Sigmoid function outputs a number between 0 and 1. Is this a probability or is it merely a 'yes or no' depending on whether it's above or below 0.5?
Minimal example:
Cats vs dogs binary classification. 0 is cat, 1 is dog.
Can I perform the following interpretation of the sigmoid output values:
- 0.9 - it's most certainly a dog
- 0.52 - it's more likely to be a dog than a cat, but still quite unsure
- 0.5 - completely undecided, could be either a cat or a dog
- 0.48 - it's more likely to be a cat than a dog, but still quite unsure
- 0.1 - it's most certainly a cat
Or would this be the right way to interpret the results:
- 0.9 - it's a dog
- 0.52 - it's a dog
- 0.5 - completely undecided, could be either a cat or a dog
- 0.48 - it's a cat
- 0.1 - it's a cat
Note how in first case we utilise the numeric value to also express probabilities, while in the second case we completely ignore the probability interpretation and collapse the answers to binary. Which is correct?

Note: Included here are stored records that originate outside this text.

-- ==== Sys2Proof/Machine/Operands.lean ====
section
/-! DEFINITION. Where the data bytes of a panel command come from (30_encoding.md R95): the payload parameters and the
byte 0xA5 (PAYROM, 20_memory.md R65), `waveform_lut_rom` (LUTROM, R64, 44_panel_commands.md R248), the planes, and the
constant WHITE (20_memory.md R60). -/

namespace Sys2Proof.Machine

/-- A data source of the framer (20_memory.md R60, R69). -/
inductive DataSource
  | none
  | pwr
  | btst
  | psr
  | pll
  | tres
  | vdcs
  | cdi
  | lut (t : Nat)
  | planeA
  | planeB
  | white
  | deepSleepByte
deriving DecidableEq, Repr

/-- Waveform table `t` (20_memory.md R64). -/
def lutTable (c : Config) : Nat → Vector Byte 42
  | 0 => c.lutVcom
  | 1 => c.lutWw
  | 2 => c.lutBw
  | 3 => c.lutWb
  | _ => c.lutBb

/-- `LUTROM[42*t + k]` (20_memory.md R64). -/
def lutRom (c : Config) (a : Nat) : Byte := (lutTable c (a / 42)).toList.getD (a % 42) 0

/-- WHITE: every byte is 0xFF (20_memory.md R60). -/
def whiteByte (_index : Nat) : Byte := 0xFF

/-- The number of data bytes a source gives (30_encoding.md R95). -/
def DataSource.length (c : Config) : DataSource → Nat
  | .none => 0
  | .pwr => c.pPwr.length
  | .btst => c.pBtst.length
  | .psr => c.pPsr.length
  | .pll => c.pPll.length
  | .tres => c.pTres.length
  | .vdcs => c.pVdcs.length
  | .cdi => c.pCdi.length
  | .lut _ => 42
  | .planeA => c.npl
  | .planeB => c.npl
  | .white => c.npl
  | .deepSleepByte => 1

/-- Data byte `k` of a source, read one byte at a time (20_memory.md R69). -/
def DataSource.byteAt (s : State) : DataSource → Nat → Byte
  | .none, _ => 0
  | .pwr, k => s.cfg.pPwr.getD k 0
  | .btst, k => s.cfg.pBtst.getD k 0
  | .psr, k => s.cfg.pPsr.getD k 0
  | .pll, k => s.cfg.pPll.getD k 0
  | .tres, k => s.cfg.pTres.getD k 0
  | .vdcs, k => s.cfg.pVdcs.getD k 0
  | .cdi, k => s.cfg.pCdi.getD k 0
  | .lut t, k => lutRom s.cfg (42 * t + k)
  | .planeA, k => plaByte s k
  | .planeB, k => plbByte s k
  | .white, k => whiteByte k
  | .deepSleepByte, _ => 0xA5

/-- The whole data of a source, in the order sent (20_memory.md R67). -/
def DataSource.bytes (s : State) (d : DataSource) : List Byte :=
  (List.range (d.length s.cfg)).map (d.byteAt s)

/-- The data of 0x10: WHITE while a CLEAR runs, else plane A (44_panel_commands.md R243, log 19). -/
def oldDataSource (s : State) : DataSource := if s.st.op = opClear then .white else .planeA

/-- The data of 0x13: WHITE while a CLEAR runs, else plane B (44_panel_commands.md R244, log 19). -/
def newDataSource (s : State) : DataSource := if s.st.op = opClear then .white else .planeB

end Sys2Proof.Machine
end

Can you explain why?
Background context, feel free to skip this:
I've found a number of sources that suggest that yes, sigmoid output can be interpreted as probability:
- Source yes 1 - (...) sigmoid(z) will yield a value (a probability) between 0 and 1.
- Source yes 2 - The "output" must come from a function that satisfies the properties of a distribution function in order for us to interpret it as probabilities. (...) The "sigmoid function" satisfies these properties.
- Source yes 3 -
tf.sigmoid(logits)
gives you the probabilities.
And a number of sources that suggest contrary, that sigmoid output cannot be interpreted as probabilities:
- Source no 1 - (...) the raw values cannot necessarily be interpreted as raw probabilities!
- Source no 2 - Sigmoid (...) is not a probability distribution function
- Source no (and also yes) 3 - the short answer is no, however, depending on the loss you use, it may be closer to truth than you may think.
(bonus questions, answer to win a car!) Why are there so many contradicting answers? What do these answers differ in? I find it unlikely that it's just a lot of people being completely wrong about it - I'm thinking they're just talking about different cases or some different fundamental assumptions. What's the difference that I'm missing?
I know I can just use a softmax. I also know that sigmoid can be used for non-exclusive multi-class classification (Source multi 1, Source multi 2, Source multi 3) - although even then it's unclear whether such multiple sigmoids output probabilities of various classes or again simply a 'yes or no', but for multiple classes. In my case though, I'm interested in exclusive two-class (binary) classification, and whether sigmoid can be used to determine its probabilities, or should two-class softmax be used.